/-- With at least one strand active, UADD, UADDI, UMOVI, ULUI, UMUL, USHIFT, UAND, UMOVV, TIME, CTR and BAYINFO answer
a next state in which the destination u register holds the result, the other u registers and every other part of the
crew are unchanged, and nothing else of the block changes but the counters. -/
def Obligations.UniformResults : Prop :=
  UniformResult 0x40 .uadd { a := .u, b := .u } (fun _ f _ c =>
    ⟨(c.readU f.srca.toNat).val + (c.readU f.srcb.toNat).val, (c.readU f.srca.toNat).poison || (c.readU f.srcb.toNat).poison⟩) ∧
  UniformResult 0x41 .uaddi { a := .u, func := 0xFFFFFFF } (fun _ f _ c =>
    ⟨(c.readU f.srca.toNat).val + f.func.signExtend 64, (c.readU f.srca.toNat).poison⟩) ∧
  UniformResult 0x42 .umovi { func := 0xFFFFFFF } (fun _ f _ _ => ⟨f.func.signExtend 64, false⟩) ∧
  UniformResult 0x43 .ului { func := 0xFFFFFFF, dstRead := true } (fun _ f _ c =>
    ⟨(BitVec.ofNat 56 (f.func.toNat * 2 ^ 28 + (c.readU f.dst.toNat).val.toNat % 2 ^ 28)).signExtend 64,
      (c.readU f.dst.toNat).poison⟩) ∧
  UniformResult 0x44 .umul { a := .u, b := .u } (fun _ f _ c =>
    ⟨(c.readU f.srca.toNat).val * (c.readU f.srcb.toNat).val, (c.readU f.srca.toNat).poison || (c.readU f.srcb.toNat).poison⟩) ∧
  UniformResult 0x45 .ushift { a := .u, func := 0x7F } (fun _ f _ c =>
    ⟨if f.func.getLsbD 6 then (c.readU f.srca.toNat).val >>> (f.func.toNat % 64)
      else (c.readU f.srca.toNat).val <<< (f.func.toNat % 64), (c.readU f.srca.toNat).poison⟩) ∧
  UniformResult 0x46 .uand { a := .u, b := .u } (fun _ f _ c =>
    ⟨(c.readU f.srca.toNat).val &&& (c.readU f.srcb.toNat).val, (c.readU f.srca.toNat).poison || (c.readU f.srcb.toNat).poison⟩) ∧
  UniformResult 0x47 .umovv { a := .v 1 } (fun _ f _ c =>
    ⟨(c.readV (lowestActive c) f.srca.toNat).val.zeroExtend 64, (c.readV (lowestActive c) f.srca.toNat).poison⟩) ∧
  UniformResult 0x71 .time {} (fun bay _ s _ => ⟨BitVec.ofNat 64 (s.copy (s.bayIsland bay)), false⟩) ∧
  UniformResult 0x72 .ctr { func := 7 } (fun bay f s _ => ⟨(s.issued bay).rd (rBayEvcValue bay f.func.toNat), false⟩) ∧
  UniformResult 0x73 .bayinfo {} (fun bay _ s _ => ⟨s.bayId bay, false⟩)

/-- NOP goes to the next word. BRA goes on where no strand takes it, to its target where all do, and otherwise pushes
an entry and runs those that took it. JMPU and RET go to the low 15 bits of an unpoisoned u register. LOOP decrements
an unpoisoned u register and branches while it is not zero. CALL writes the next address to a u register and goes to
its target. EXIT of all active strands with no path left makes the crew end, parked while operations are outstanding.
Each changes nothing else of the block but the counters. -/
def Obligations.FlowMovesCrew : Prop :=
  (∀ s bay slot f c, AtPc s bay slot 0x00 f none c → Issues s bay slot f { guarded := true } c →
    ∃ t, exec (.nop bay slot f) s = .next t ∧ CrewOnly s t bay slot ∧ t.crew bay slot = some (c.goto (c.pc + 1))) ∧
  (∀ s bay slot f c, AtPc s bay slot 0x48 f none c → Issues s bay slot f { func := 0xFFFFFFF, guarded := true } c →
    c.depth < 16 → ∃ t, exec (.bra bay slot f) s = .next t ∧ CrewOnly s t bay slot ∧
      t.crew bay slot = some (
        if c.executing f = 0 then c.goto (c.pc + 1)
        else if c.executing f = c.active then c.goto (pcPlus c.pc (sfield f 14 14))
        else ({ c with
          active := c.executing f
          stack := { reconv := c.pc + f.func.toNat % 2 ^ 14, fall := c.pc + 1, mask := c.active &&& ~~~c.executing f } :: c.stack
          } : Crew).goto (pcPlus c.pc (sfield f 14 14)))) ∧
  (∀ s bay slot f c, AtPc s bay slot 0x49 f none c → Issues s bay slot f { a := .u } c →
    (c.readU f.srca.toNat).poison = false →
    ∃ t, exec (.jmpu bay slot f) s = .next t ∧ CrewOnly s t bay slot ∧
      t.crew bay slot = some (c.goto ((c.readU f.srca.toNat).val.toNat % 32768))) ∧
  (∀ s bay slot f c, AtPc s bay slot 0x4C f none c → Issues s bay slot f { a := .u } c →
    (c.readU f.srca.toNat).poison = false →
    ∃ t, exec (.ret bay slot f) s = .next t ∧ CrewOnly s t bay slot ∧
      t.crew bay slot = some (c.goto ((c.readU f.srca.toNat).val.toNat % 32768))) ∧
  (∀ s bay slot f c, AtPc s bay slot 0x4A f none c → Issues s bay slot f { dst := .u, func := 0xFFFF, dstRead := true } c →
    (c.readU f.dst.toNat).poison = false →
    ∃ t, exec (.loop bay slot f) s = .next t ∧
      WritesU s t bay slot f c (if (c.readU f.dst.toNat).val - 1 = 0 then c.pc + 1 else pcPlus c.pc (sfield f 0 16))
        ⟨(c.readU f.dst.toNat).val - 1, false⟩) ∧
  (∀ s bay slot f c, AtPc s bay slot 0x4B f none c → Issues s bay slot f { dst := .u, func := 0xFFFF } c →
    ∃ t, exec (.call bay slot f) s = .next t ∧
      WritesU s t bay slot f c (pcPlus c.pc (sfield f 0 16)) ⟨BitVec.ofNat 64 (c.pc + 1), false⟩) ∧
  (∀ s bay slot f c, AtPc s bay slot 0x4D f none c → Issues s bay slot f { guarded := true } c →
    c.executing f = c.active → c.stack = [] →
    ∃ t, exec (.exit bay slot f) s = .next t ∧ CrewOnly s t bay slot ∧
      t.crew bay slot = some { c with
        active := 0, ended := c.ended ||| c.active, exiting := true, park := if c.ops = [] then .running else .drain })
--- --- ---
## WORK TO COMPLETE
Write out again every entry above, exactly as given.

## SOLVED EXERCISE
/-- With at least one strand active, UADD, UADDI, UMOVI, ULUI, UMUL, USHIFT, UAND, UMOVV, TIME, CTR and BAYINFO answer
a next state in which the destination u register holds the result, the other u registers and every other part of the
crew are unchanged, and nothing else of the block changes but the counters. -/
def Obligations.UniformResults : Prop :=
  UniformResult 0x40 .uadd { a := .u, b := .u } (fun _ f _ c =>
    ⟨(c.readU f.srca.toNat).val + (c.readU f.srcb.toNat).val, (c.readU f.srca.toNat).poison || (c.readU f.srcb.toNat).poison⟩) ∧
  UniformResult 0x41 .uaddi { a := .u, func := 0xFFFFFFF } (fun _ f _ c =>
    ⟨(c.readU f.srca.toNat).val + f.func.signExtend 64, (c.readU f.srca.toNat).poison⟩) ∧
  UniformResult 0x42 .umovi { func := 0xFFFFFFF } (fun _ f _ _ => ⟨f.func.signExtend 64, false⟩) ∧
  UniformResult 0x43 .ului { func := 0xFFFFFFF, dstRead := true } (fun _ f _ c =>
    ⟨(BitVec.ofNat 56 (f.func.toNat * 2 ^ 28 + (c.readU f.dst.toNat).val.toNat % 2 ^ 28)).signExtend 64,
      (c.readU f.dst.toNat).poison⟩) ∧
  UniformResult 0x44 .umul { a := .u, b := .u } (fun _ f _ c =>
    ⟨(c.readU f.srca.toNat).val * (c.readU f.srcb.toNat).val, (c.readU f.srca.toNat).poison || (c.readU f.srcb.toNat).poison⟩) ∧
  UniformResult 0x45 .ushift { a := .u, func := 0x7F } (fun _ f _ c =>
    ⟨if f.func.getLsbD 6 then (c.readU f.srca.toNat).val >>> (f.func.toNat % 64)
      else (c.readU f.srca.toNat).val <<< (f.func.toNat % 64), (c.readU f.srca.toNat).poison⟩) ∧
  UniformResult 0x46 .uand { a := .u, b := .u } (fun _ f _ c =>
    ⟨(c.readU f.srca.toNat).val &&& (c.readU f.srcb.toNat).val, (c.readU f.srca.toNat).poison || (c.readU f.srcb.toNat).poison⟩) ∧
  UniformResult 0x47 .umovv { a := .v 1 } (fun _ f _ c =>
    ⟨(c.readV (lowestActive c) f.srca.toNat).val.zeroExtend 64, (c.readV (lowestActive c) f.srca.toNat).poison⟩) ∧
  UniformResult 0x71 .time {} (fun bay _ s _ => ⟨BitVec.ofNat 64 (s.copy (s.bayIsland bay)), false⟩) ∧
  UniformResult 0x72 .ctr { func := 7 } (fun bay f s _ => ⟨(s.issued bay).rd (rBayEvcValue bay f.func.toNat), false⟩) ∧
  UniformResult 0x73 .bayinfo {} (fun bay _ s _ => ⟨s.bayId bay, false⟩)

/-- NOP goes to the next word. BRA goes on where no strand takes it, to its target where all do, and otherwise pushes
an entry and runs those that took it. JMPU and RET go to the low 15 bits of an unpoisoned u register. LOOP decrements
an unpoisoned u register and branches while it is not zero. CALL writes the next address to a u register and goes to
its target. EXIT of all active strands with no path left makes the crew end, parked while operations are outstanding.
Each changes nothing else of the block but the counters. -/
def Obligations.FlowMovesCrew : Prop :=
  (∀ s bay slot f c, AtPc s bay slot 0x00 f none c → Issues s bay slot f { guarded := true } c →
    ∃ t, exec (.nop bay slot f) s = .next t ∧ CrewOnly s t bay slot ∧ t.crew bay slot = some (c.goto (c.pc + 1))) ∧
  (∀ s bay slot f c, AtPc s bay slot 0x48 f none c → Issues s bay slot f { func := 0xFFFFFFF, guarded := true } c →
    c.depth < 16 → ∃ t, exec (.bra bay slot f) s = .next t ∧ CrewOnly s t bay slot ∧
      t.crew bay slot = some (
        if c.executing f = 0 then c.goto (c.pc + 1)
        else if c.executing f = c.active then c.goto (pcPlus c.pc (sfield f 14 14))
        else ({ c with
          active := c.executing f
          stack := { reconv := c.pc + f.func.toNat % 2 ^ 14, fall := c.pc + 1, mask := c.active &&& ~~~c.executing f } :: c.stack
          } : Crew).goto (pcPlus c.pc (sfield f 14 14)))) ∧
  (∀ s bay slot f c, AtPc s bay slot 0x49 f none c → Issues s bay slot f { a := .u } c →
    (c.readU f.srca.toNat).poison = false →
    ∃ t, exec (.jmpu bay slot f) s = .next t ∧ CrewOnly s t bay slot ∧
      t.crew bay slot = some (c.goto ((c.readU f.srca.toNat).val.toNat % 32768))) ∧
  (∀ s bay slot f c, AtPc s bay slot 0x4C f none c → Issues s bay slot f { a := .u } c →
    (c.readU f.srca.toNat).poison = false →
    ∃ t, exec (.ret bay slot f) s = .next t ∧ CrewOnly s t bay slot ∧
      t.crew bay slot = some (c.goto ((c.readU f.srca.toNat).val.toNat % 32768))) ∧
  (∀ s bay slot f c, AtPc s bay slot 0x4A f none c → Issues s bay slot f { dst := .u, func := 0xFFFF, dstRead := true } c →
    (c.readU f.dst.toNat).poison = false →
    ∃ t, exec (.loop bay slot f) s = .next t ∧
      WritesU s t bay slot f c (if (c.readU f.dst.toNat).val - 1 = 0 then c.pc + 1 else pcPlus c.pc (sfield f 0 16))
        ⟨(c.readU f.dst.toNat).val - 1, false⟩) ∧
  (∀ s bay slot f c, AtPc s bay slot 0x4B f none c → Issues s bay slot f { dst := .u, func := 0xFFFF } c →
    ∃ t, exec (.call bay slot f) s = .next t ∧
      WritesU s t bay slot f c (pcPlus c.pc (sfield f 0 16)) ⟨BitVec.ofNat 64 (c.pc + 1), false⟩) ∧
  (∀ s bay slot f c, AtPc s bay slot 0x4D f none c → Issues s bay slot f { guarded := true } c →
    c.executing f = c.active → c.stack = [] →
    ∃ t, exec (.exit bay slot f) s = .next t ∧ CrewOnly s t bay slot ∧
      t.crew bay slot = some { c with
        active := 0, ended := c.ended ||| c.active, exiting := true, park := if c.ops = [] then .running else .drain })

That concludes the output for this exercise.